**Problem statement**
The entries below contain a stretch that opens with the line containing "(∃ t, exec (.setPinMode" and closes with the line containing "(∀ p m level, 16"; set down that stretch exactly, both ends included, and nothing else.

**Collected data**

/-- R171: every other pin's field, and the mode register that does not hold the target, stay as they are. -/
def Obligations.SetPinModePreservesOtherPins : Prop :=
  ∀ (s : State) (p : Nat) (m : PinMode), s.AtCall → clkGpio s = true → p < 16 →
    ∃ t, execN (.setPinMode p m) (setPinModeSteps s.cfg) s = .next t ∧
      (∀ q, q < 16 → q ≠ p → field t q = field s q) ∧
      (p < 8 → t.modeHi = s.modeHi) ∧ (8 ≤ p → t.modeLo = s.modeLo)

/-- R172: the mode register read right after `set_pin_mode` holds the mode's code in the pin's field. -/
def Obligations.SetPinModeReadsBack : Prop :=
  ∀ (s : State) (p : Nat) (m : PinMode), s.AtCall → clkGpio s = true → p < 16 →
    ∃ t u, execN (.setPinMode p m) (setPinModeSteps s.cfg) s = .next t ∧ exec (readOf (mreg p)) t = .next u ∧
      u.me.ret.extractLsb' (sh p) 4 = enc s.cfg m ∧ field t p = enc s.cfg m

/-- R173: `toggle` flips its bit of `OUT` in two transactions and changes nothing else. -/
def Obligations.ToggleFlipsItsBit : Prop :=
  ∀ (s : State) (p : Nat), s.AtCall → clkGpio s = true → p < 16 →
    ∃ u, exec (.toggle p) s = .next u ∧ u.out = s.out ∧
      exec (.toggle p) u = .next { s.afterDraw.finish with out := s.out ^^^ (1#16 <<< p) }

/-- R174: two toggles in a row leave `OUT` as it was, all sixteen bits. -/
def Obligations.ToggleTwiceRestoresOutput : Prop :=
  ∀ (s : State) (p : Nat), s.AtCall → clkGpio s = true → p < 16 →
    ∃ t u, execN (.toggle p) 2 s = .next t ∧ execN (.toggle p) 2 t = .next u ∧ u.out = s.out

/-- R175: `write` sets or clears its bit of `OUT` in two transactions and changes nothing else. -/
def Obligations.WriteSetsItsBit : Prop :=
  ∀ (s : State) (p : Nat), s.AtCall → clkGpio s = true → p < 16 →
    (∃ u, exec (.write p .high) s = .next u ∧ u.out = s.out ∧
      exec (.write p .high) u = .next { s.afterDraw.finish with out := s.out ||| (1#16 <<< p) }) ∧
    (∃ u, exec (.write p .low) s = .next u ∧ u.out = s.out ∧
      exec (.write p .low) u = .next { s.afterDraw.finish with out := s.out &&& ~~~(1#16 <<< p) })

/-- R136, R167, R221: while the GPIO bank is gated, a pin operation runs through without effect and marks the run. -/
def Obligations.GatedPinOperationHasNoEffect : Prop :=
  ∀ (s : State) (p : Nat) (m : PinMode) (level : Level), s.AtCall → clkGpio s = false → p < 16 →
    (∃ t, execN (.setPinMode p m) (setPinModeSteps s.cfg) s = .next t ∧
      t = { s.finish with viol := true, draws := t.draws, drawn := t.drawn }) ∧
    execN (.toggle p) 2 s = .next { s.afterDraw.finish with viol := true } ∧
    execN (.write p level) 2 s = .next { s.afterDraw.finish with viol := true }

/-- Each step of a pin operation and of `busy_wait` answers a next state, in every state (R170, R173, R175, R208). -/
def Obligations.LocalOperationsAlwaysStep : Prop :=
  ∀ (s : State) (p : Nat) (m : PinMode) (level : Level) (k : Word), p < 16 →
    (∃ t, exec (.setPinMode p m) s = .next t) ∧ (∃ t, exec (.toggle p) s = .next t) ∧
    (∃ t, exec (.write p level) s = .next t) ∧ ∃ t, exec (.busyWait k) s = .next t

/-- R94, R221: a call with an operand outside its type is refused in every state. -/
def Obligations.IllFormedCallRefused : Prop :=
  ∀ s : State,
    (∀ p m level, 16 ≤ p → exec (.setPinMode p m) s = .refused .illFormed ∧
      exec (.toggle p) s = .refused .illFormed ∧ exec (.write p level) s = .refused .illFormed) ∧
    (∀ clk, exec (.uartInit 0 clk) s = .refused .illFormed) ∧
    (∀ str, 0x00#8 ∈ str → exec (.sendString str) s = .refused .illFormed)

/-- R176: from reset, clock the bank, make the pin an output, write it high, read, write it low, read. -/
def Obligations.OutputPinEndToEnd : Prop :=
  ∀ (c : Cfg) (p : Nat), c.Valid → c.settleMode = .none → p < 16 →
    ∃ s₁ s₂ s₃ s₄ s₅ s₆,
      execN (.enableClock .gpio) 2 (State.resetWith c) = .next s₁ ∧
      execN (.setPinMode p .outPp) (setPinModeSteps c) s₁ = .next s₂ ∧
      execN (.write p .high) 2 s₂ = .next s₃ ∧ pinOut s₃ p = .driven true ∧
      exec .rdOut s₃ = .next s₄ ∧ s₄.me.ret.getLsbD p = true ∧
      execN (.write p .low) 2 s₄ = .next s₅ ∧ pinOut s₅ p = .driven false ∧
      exec .rdOut s₅ = .next s₆ ∧ s₆.me.ret.getLsbD p = false ∧ s₆.viol = false

/-- R74: two masters toggle two pins, each reading before the other writes: the first one's toggle is lost. Run one
after the other, both take effect. -/
def Obligations.InterleavedTogglesLoseOne : Prop :=
  ∀ (s : State) (a b p q : Nat), a ≠ b → a < s.masters.length → b < s.masters.length →
    (s.runAs a).AtCall → (s.runAs b).AtCall → clkGpio s = true → p < 16 → q < 16 → p ≠ q →
    (∃ s₁ s₂ s₃ s₄, exec (.toggle p) (s.runAs a) = .next s₁ ∧ exec (.toggle q) (s₁.runAs b) = .next s₂ ∧
      exec (.toggle p) (s₂.runAs a) = .next s₃ ∧ exec (.toggle q) (s₃.runAs b) = .next s₄ ∧
      s₄.out = s.out ^^^ (1#16 <<< q)) ∧
    (∃ t₁ t₂, execN (.toggle p) 2 (s.runAs a) = .next t₁ ∧ execN (.toggle q) 2 (t₁.runAs b) = .next t₂ ∧
      t₂.out = s.out ^^^ (1#16 <<< p) ^^^ (1#16 <<< q))

/-- R185, R187: `uart_init` ends `Configured`, with the divisor stored, and changes nothing but `CLKEN`'s two bits, the
two pins' fields, `BAUD` and `CTRL`. -/
def Obligations.UartInitConfigures : Prop :=
  ∀ (s : State) (baud clk : Word), s.cfg.Valid → s.AtCall → s.Settled → s.txbuf = none → s.rxbuf = none →
    baud ≠ 0 → 1 ≤ clk.toNat / baud.toNat → clk.toNat / baud.toNat < 2 ^ s.cfg.baudWidth →
    (∃ u, exec (.uartInit baud clk) s = .next u) ∧
    ∃ t, execN (.uartInit baud clk) (if s.cfg.pinmodeSplit then 14 else 10) s = .next t ∧
      configured t = true ∧ t.baud.toNat = clk.toNat / baud.toNat ∧
      (∀ q, q < 16 → q ≠ s.cfg.uartTxPin.val → q ≠ s.cfg.uartRxPin.val → field t q = field s q) ∧
      t = { s.finish with
        clken := s.clken ||| clkMask s.cfg .uart ||| clkMask s.cfg .gpio
        modeLo := t.modeLo, modeHi := t.modeHi, baud := t.baud, baudValid := true
        ctrl := { re := true, te := true, ue := true } }

/-- R186: a divisor of 0 or too wide is refused at the write of `BAUD`, before `CTRL` is written. -/
def Obligations.UartInitRefusesBadDivisor : Prop :=
  ∀ (s : State) (baud clk : Word), s.cfg.Valid → s.AtCall → s.Settled → baud ≠ 0 →
    clk.toNat / baud.toNat = 0 ∨ 2 ^ s.cfg.baudWidth ≤ clk.toNat / baud.toNat →
    ∃ t, execN (.uartInit baud clk) (if s.cfg.pinmodeSplit then 12 else 8) s = .next t ∧
      exec (.uartInit baud clk) t = .refused .writeBaudRange ∧ t.ctrl = s.ctrl ∧ t.baud = s.baud

/-- R193: a transport call when the UART is not `Configured` marks the run and changes nothing else of the block; when
it is, it changes nothing of the block. That the check is a step of its own is the model's choice (log entry 8). -/
def Obligations.TransportCallChecksConfigured : Prop :=
  ∀ (s : State) (i : Instr), s.AtCall → i.wellFormed = true →
    (∃ b, i = .sendByte b) ∨ i = .recvByte ∨ (∃ str, i = .sendString str) ∨ (∃ n, i = .sendUnsignedDecimal n) →
    ∃ t, exec i s = .next t ∧ t = { s with viol := s.viol || !configured s, masters := t.masters } ∧ t.me.label = 1

/-- R190, R191: with the transmit buffer empty, `send_byte` polls once and writes the byte once, after the step of the
call (log entry 8). -/
def Obligations.SendByteFillsBuffer : Prop :=
  ∀ (s : State) (b : Byte), s.cfg.Valid → s.AtCall → configured s = true → s.txbuf = none →
    ∃ u v, exec (.sendByte b) s = .next u ∧ exec (.sendByte b) u = .next v ∧ u.txbuf = none ∧ v.txbuf = none ∧
      exec (.sendByte b) v = .next { s.afterDraw.finish with txbuf := some b }

/-- R191, R194, R222: while the transmit buffer is full `send_byte` polls, any number of times, and changes nothing of
the block; once the transmit engine has stepped it polls once more and writes the byte. -/
def Obligations.SendBytePollsUntilEmpty : Prop :=
  ∀ (s : State) (b old : Byte) (k : Nat), s.cfg.Valid → s.AtCall → configured s = true → s.txbuf = some old →
    ∃ t u, execN (.sendByte b) (k + 1) s = .next t ∧
      t = { s with masters := t.masters, draws := t.draws, drawn := t.drawn } ∧ t.me.label = 1 ∧
      execN (.sendByte b) 2 (txDrain t) = .next u ∧
      u = { s.finish with txbuf := some b, txLine := s.txLine ++ [(old, true)], draws := u.draws, drawn := u.drawn }

/-- R192, R191: with a byte in the receive buffer `recv_byte` polls once, takes the byte out, and returns it,
after the step of the call (log entry 8). -/
def Obligations.RecvByteReturnsByte : Prop :=
  ∀ (s : State) (c : Byte), s.cfg.Valid → s.AtCall → configured s = true → s.rxbuf = some c →
    ∃ u v, exec .recvByte s = .next u ∧ exec .recvByte u = .next v ∧ v.rxbuf = some c ∧
      exec .recvByte v = .next (State.finishWith { s.afterDraw.afterDraw with rxbuf := none } (c.setWidth 32))

/-- R192, R194: while the receive buffer is empty `recv_byte` polls, any number of times, and changes nothing of the
block. -/
def Obligations.RecvBytePollsWhileEmpty : Prop :=
  ∀ (s : State) (k : Nat), s.cfg.Valid → s.AtCall → configured s = true → s.rxbuf = none →
    ∃ t, execN .recvByte (k + 1) s = .next t ∧
      t = { s with masters := t.masters, draws := t.draws, drawn := t.drawn } ∧ t.me.label = 1

/-- R205, R195: under a schedule in which the transmit engine keeps up, `send_string` returns having handed exactly
`crlf(s)` to the line, in order, all routed, the last byte perhaps still in the buffer; nothing else changes. -/
def Obligations.SendStringSendsCrlf : Prop :=
  ∀ (s : State) (str : List Byte), s.cfg.Valid → s.AtCall → configured s = true → (∀ c ∈ str, c ≠ 0x00) →
    (∃ u, exec (.sendString str) s = .next u) ∧
    ∃ n t, execDrainN (.sendString str) n s = .next t ∧
      sentRouted t = sentRouted s ++ (crlf str).map (fun b => (b, true)) ∧
      t = { s.finish with txbuf := t.txbuf, txLine := t.txLine, draws := t.draws, drawn := t.drawn }

/-- R206, R195: likewise `send_unsigned_decimal` hands exactly `dec(n)` to the line. -/
def Obligations.SendUnsignedDecimalSendsDigits : Prop :=
  ∀ (s : State) (n : Word), s.cfg.Valid → s.AtCall → configured s = true →
    (∃ u, exec (.sendUnsignedDecimal n) s = .next u) ∧
    ∃ k t, execDrainN (.sendUnsignedDecimal n) k s = .next t ∧
      sentRouted t = sentRouted s ++ (dec n).map (fun b => (b, true)) ∧
      t = { s.finish with txbuf := t.txbuf, txLine := t.txLine, draws := t.draws, drawn := t.drawn }

/-- R206: `dec(n)` is the minimal decimal representation: digit characters, the value of `n`, no leading zero but for
zero itself, at most ten characters. -/
def Obligations.DecIsMinimalDecimal : Prop :=
  ∀ n : Word,
    (∀ c ∈ dec n, 0x30 ≤ c.toNat ∧ c.toNat ≤ 0x39) ∧
    (dec n).foldl (fun acc c => acc * 10 + (c.toNat - 0x30)) 0 = n.toNat ∧
    (n ≠ 0 → (dec n).head? ≠ some 0x30) ∧ (n = 0 → dec n = [0x30]) ∧
    1 ≤ (dec n).length ∧ (dec n).length ≤ 10

/-- R206, R207: the conversion takes one pass per digit, leaves the digits in the buffer from the cursor up to index 9
and the terminator at index 10, and the cursor never passes the buffer's start. One step per pass is
the model's choice (log entry 9). -/
def Obligations.ConversionFillsBuffer : Prop :=
  ∀ (s : State) (n : Word), s.AtCall → configured s = true →
    ∃ t, execN (.sendUnsignedDecimal n) (2 + (dec n).length) s = .next t ∧ t = { s with masters := t.masters } ∧
      t.me.label = 3 ∧ t.me.tmp.i.toNat + (dec n).length = 10 ∧ t.me.tmp.n = 0 ∧
      (t.me.tmp.buf.toList.drop t.me.tmp.i.toNat) = dec n ++ [0x00]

**Finished exercise**
    (∃ t, exec (.setPinMode p m) s = .next t) ∧ (∃ t, exec (.toggle p) s = .next t) ∧
    (∃ t, exec (.write p level) s = .next t) ∧ ∃ t, exec (.busyWait k) s = .next t

/-- R94, R221: a call with an operand outside its type is refused in every state. -/
def Obligations.IllFormedCallRefused : Prop :=
  ∀ s : State,
    (∀ p m level, 16 ≤ p → exec (.setPinMode p m) s = .refused .illFormed ∧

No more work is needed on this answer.